Now, in this paper, he's responding to the idea that if you limit yourself to competitive fitness functions (loosely defined, that is, fitness functions where the majority of times that you compare two edges from a node, the target you select will be the one that is better according to the desired fitness function), then the result of running the search will, on average, be better than a random traversal.
Dembski's response to this is to go into a long discussion of pairwise competitive functions. His focus is on the fact that a pairwise fitness function is not necessarily transitive. In his words (from page 2 of the PDF):
From the symmetry properties of this matrix, it is evident that just because one item happens to be pairwise superior to another does not mean that it is globally superior to the other. But that's precisely the challenge of assigning fitness of competitive agents inasmuch as fitness is a global measure of adaptedness to an environment.
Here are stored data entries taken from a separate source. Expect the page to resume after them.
-- ==== Sys2Proof/Laws/Params.lean ====
section
/-! SUPPORT. The plain-data form of MAP_g holds every total function from uint16 to int32 (00_scope.md R7), so it leaves no
deployment's map out. -/

namespace Sys2Proof

/-- The segment that sends one raw value to one percent. -/
def pointSegment (f : Half → BitVec 32) (raw : Half) : MapSegment := ⟨raw, raw, 0, (f raw).toInt, 1⟩

theorem pointSegment_covers (f : Half → BitVec 32) (a b : Half) : (pointSegment f a).covers b = decide (a = b) := by
  rw [Bool.eq_iff_iff]
  unfold MapSegment.covers
  rw [Bool.and_eq_true, decide_eq_true_iff, decide_eq_true_iff, decide_eq_true_iff, ← BitVec.toNat_inj]
  exact ⟨fun h => Nat.le_antisymm h.1 h.2, fun h => ⟨Nat.le_of_eq h, Nat.le_of_eq h.symm⟩⟩

/-- Among point segments the first that covers a raw value is its own. -/
theorem find_pointSegment (f : Half → BitVec 32) (raw : Half) (l : List Half) (h : raw ∈ l) :
    (l.map (pointSegment f)).find? (·.covers raw) = some (pointSegment f raw) := by
  induction l with
  | nil => cases h
  | cons a l ih =>
    rw [List.map_cons, List.find?_cons, pointSegment_covers]
    by_cases ha : a = raw
    · simp [ha]
    · simp only [ha, decide_false]
      exact ih (by simpa [Ne.symm ha] using h)

/-- Every total function from uint16 to int32 is the meaning of some `GaugeMap`. -/
theorem gaugeMap_complete (f : Half → BitVec 32) : ∃ m : GaugeMap, ∀ raw, m.eval raw = f raw := by
  refine ⟨⟨((List.range 65536).map (BitVec.ofNat 16)).map (pointSegment f), 0⟩, fun raw => ?_⟩
  unfold GaugeMap.eval
  rw [find_pointSegment f raw _ (List.mem_map.mpr ⟨raw.toNat, List.mem_range.mpr raw.isLt, by simp⟩)]
  simp [pointSegment]

end Sys2Proof
end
To provide such a global measure of adaptedness and thereby to overcome the intransitivities inherent in pairwise comparisons, fitness in competitive environments needs therefore to factor in average performance of agents as they compete across the board with other agents.
To translate that out of Dembski-speak: in pairwise competition, if A is better than B, and B is better than C, that doesn't mean A is better than C. So, what you need to do to measure competitive fitness, you need to average the performance of your competitive agents over all possible competitions.
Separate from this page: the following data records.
/-- A CAN-side command with IRQ_EN = 1 whose checks pass has its effect and puts its result on the IRQ channel. -/
theorem command_delivers_irq {s u : State} {op : Opcode} {cs : List Check} {r : Result} (hm : s.mode.accepting = true)
    (hp : s.port = .irq) (hi : s.irqEn = true) (hc : op.context = .irq) (hg : gateOf op = .irqEnabled)
    (hu : u.port = s.port) (hf : firstFault cs = none) :
    command op s cs (u, r) = .next { u with resIrq := u.resIrq ++ [r] } := by
  rw [command_completes_irq hm hp hi hc hg hf]
  exact congrArg _ (deliver_irq (hu.trans hp) r)

/-! ## The FIFO commands (40_fifo.md R150 to R160) -/

theorem advance_eq (n : Nat) (p : Half) (w : Bool) :
    advance n p w = (if p.toNat + 1 = n then 0 else p + 1, if p.toNat + 1 = n then !w else w) := by
  unfold advance
  split <;> rfl

theorem enqueue_of_full {s : State} (full : s.count = s.cfg.fifoDepth) (f : Frame) :
    enqueue s f = (s, { b := false }) :=
  if_pos (beq_iff_eq.mpr full)

/-- A push with the advance of TAIL written out. -/
theorem enqueue_of_room {s : State} (room : s.count ≠ s.cfg.fifoDepth) (f : Frame) :
    enqueue s f =
      ({ s with
          slot := s.slot.set s.tail.toNat f
          tail := if s.tail.toNat + 1 = s.cfg.fifoDepth then 0 else s.tail + 1
          twrap := if s.tail.toNat + 1 = s.cfg.fifoDepth then !s.twrap else s.twrap }, { b := true }) := by
  have pushes : enqueue s f = (s.pushFrame f, { b := true }) := if_neg fun full => room (beq_iff_eq.mp full)
  rw [pushes, State.pushFrame, advance_eq]

theorem dequeue_of_empty {s : State} (empty : s.count = 0) : dequeue s = (s, { v := false }) :=
  if_pos (beq_iff_eq.mpr empty)

/-- A pop with the advance of HEAD written out. -/
theorem dequeue_of_some {s : State} (notEmpty : s.count ≠ 0) :
    dequeue s =
      ({ s with
          head := if s.head.toNat + 1 = s.cfg.fifoDepth then 0 else s.head + 1
          hwrap := if s.head.toNat + 1 = s.cfg.fifoDepth then !s.hwrap else s.hwrap },
        { v := true, f := s.slotAt s.head.toNat }) := by
  have pops : dequeue s = (s.popHead, { v := true, f := s.slotAt s.head.toNat }) :=
    if_neg fun empty => notEmpty (beq_iff_eq.mp empty)
  rw [pops, State.popHead, advance_eq]

/-- Settles O20: the check of the frame, then the two cases of queueing it. -/
theorem fifoPushCompletes : Obligations.FifoPushCompletes := by
  intro f s hm hp hi
  rw [exec_fifoPush_eq]
  refine ⟨fun bad => ?badFrame, fun good full => ?full, fun good room => ?queued⟩
  case badFrame => exact command_faults_irq hm hp hi rfl rfl (by simp [needsFrame, bad])
  case full =>
    rw [enqueue_of_full full]
    exact command_delivers_irq hm hp hi rfl rfl rfl (by simp [needsFrame, good])
  case queued =>
    rw [enqueue_of_room room]
    exact command_delivers_irq hm hp hi rfl rfl rfl (by simp [needsFrame, good])

/-- Settles O21: the two cases of a pop, neither with a check before it. -/
theorem fifoPopCompletes : Obligations.FifoPopCompletes := by
  intro s hm hp
  rw [exec_fifoPop_eq]
  refine ⟨fun empty => ?empty, fun notEmpty => ?popped⟩
  case empty =>
    rw [dequeue_of_empty empty]
    exact command_delivers_main hm hp rfl rfl rfl
  case popped =>
    rw [dequeue_of_some notEmpty]
    exact command_delivers_main hm hp rfl rfl rfl

/-- Settles O22: each read delivers its value and has no effect. -/
theorem fifoStatusReadsComplete : Obligations.FifoStatusReadsComplete := by
  intro s hm hp
  have delivers {op : Opcode} (hc : op.context = .main) (r : Result) :
      command op s [] (s, r) = .next { s with resMain := s.resMain ++ [r] } := command_delivers_main hm hp hc rfl rfl
  exact ⟨delivers rfl _, delivers rfl _, delivers rfl _⟩

/-- Settles O23: the check of the mask, then the cleared FIFO. -/
theorem fifoFlushCompletes : Obligations.FifoFlushCompletes := by
  intro s hm hp
  rw [exec_fifoFlush_eq]
  refine ⟨fun unmasked => ?notMasked, fun masked => ?cleared⟩
  case notMasked => exact command_faults_main hm hp rfl rfl (by simp [needsMask, unmasked])
  case cleared =>
    refine ⟨_, command_delivers_main (u := s.flushFifo) hm hp rfl rfl (by simp [needsMask, masked]), ?_, rfl⟩
    exact flushFifo_count s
The example he uses for this is a chess tournament: if you create a fitness function for chess players from the results of a serious of tournaments, you can wind up with results like player A can consistently beat player B; B can consistently beat C, and C can consistently beat A.
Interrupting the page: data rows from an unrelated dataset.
/-- The handshake after an event (R80): left when the station is halted, in HAND, in a step, or the candidate is another;
entered when its row holds. -/
def State.handshakeNow (s : State) : Handshake :=
  if s.role != .hoist || !s.isRunning || s.inHand || s.halted || s.seq.step.isSome || s.seq.stopping then .none
  else if s.hoist.handshake != .none && s.hoist.handshake == handshakeOf s.candidate then s.hoist.handshake
  else s.handshakeEntered

/-- The state with the handshake brought up to date (R80). -/
def State.followHandshake (s : State) : State :=
  { s with hoist := { s.hoist with handshake := s.handshakeNow } }

/-! ### Rebuilding the journal -/

/-- The rebuilt journal of a BARRIER from its inputs, newest first (R47). -/
def barrierJournal (now : Time) (up down locked : Bool) : List JournalEntry :=
  if up && !down then []
  else if down && !up then
    [{ step := .lock, state := if locked then .done else .partway, start := now },
     { step := .lower, state := .done, start := now }]
  else [{ step := .lower, state := .partway, start := now }]

/-- The rebuilt journal of a HOIST from its inputs and whether the height is known to be at the top, newest first (R48). -/
def hoistJournal (now : Time) (seated locksIn locksOut atTop : Bool) : List JournalEntry :=
  if seated then
    if locksIn && !locksOut then []
    else if locksOut && !locksIn then [{ step := .withdraw, state := .done, start := now }]
    else [{ step := .withdraw, state := .partway, start := now }]
  else
    [{ step := .raise, state := if atTop then .done else .partway, start := now },
     { step := .withdraw, state := .done, start := now }]

/-- The height of a rebuild's reading is at least H_top - STOP_BAND; an invalid reading is not (R48). -/
def State.readingAtTop (s : State) : Option Word16 → Bool
  | some h => decide (s.cfg.hTop ≤ h.toNat + s.cfg.stopBand)
  | none => false

/-- The journal a rebuild gives (R47, R48); a SIGNAL or DESK journal is left as it is (R49). -/
def State.rebuiltJournal (s : State) (encoder : Option Word16) : List JournalEntry :=
  match s.role with
  | .barrier => barrierJournal s.clock s.upLimit s.downLimit s.lockedInput
  | .hoist => hoistJournal s.clock s.seatedInput s.locksIn s.locksOut (s.readingAtTop encoder)
  | _ => s.seq.journal

/-- Rebuilds the journal (R47): the journal is replaced whole, with no step in progress or interrupted and the
supervision timer stopped; a hoist records a valid reading as its height (R95). -/
def State.rebuild (s : State) (encoder : Option Word16) : State :=
  let s1 : State := { s with seq := { journal := s.rebuiltJournal encoder } }
  match s.role, encoder with
  | .hoist, some h => { s1 with level := { s1.level with height := h.toNat } }
  | _, _ => s1

end Sys2Proof.Machine
end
That's true. Competitive fitness functions can have that property. But it doesn't actually matter: because that's not what's happening in an evolutionary process. He's pulling the same old trick that he played in the non-competitive case: he's averaging out the differences. In a given situation, a competitor does not have to beat every possible other fitness function. It does not have to be the best possible competitor in every possible situation. It just has to be good enough.
And to make matters worse for Dembski, in an evolutionary process, you aren't limited to picking one "best" path. Evolution allows you to explore many paths at once, and the ones that meet the "good enough" criteria will survive. That's what speciation is. In one situation, A is better, so it "wins". Starting from the same point, but in a slightly different environment, B is better, so it wins. Both A and B win.
You're still selecting a better result. The fact that you can't always select one as best doesn't matter. And it doesn't change the fundamental outcome, which Dembski doesn't really address, that in an evolutionary landscape, competitive fitness functions do produce a better result that random walks.
In my taxonomy of statistical errors, this is basically modifying the search space: he's essentially arguing for properties of the search space that eliminate any advantage that can be gained by the nature of the evolutionary search algorithm. But his only argument for making those modifications have nothing to do with evolution: he's carefully picking search spaces that have the properties he wants, even though they have fundamentally different properties from evolution.
It's all hidden behind a lot of low-budget equations which are used to obfuscate things. (In "A Brief History of Time", Steven Hawking said that his publisher told him that each equation in the book would cut the readership in half. Dembski appears to have taken that idea to heart, and throws in equations even when they aren't needed, in order to try to prevent people from actually reading through the details of the paper where this error is hidden.)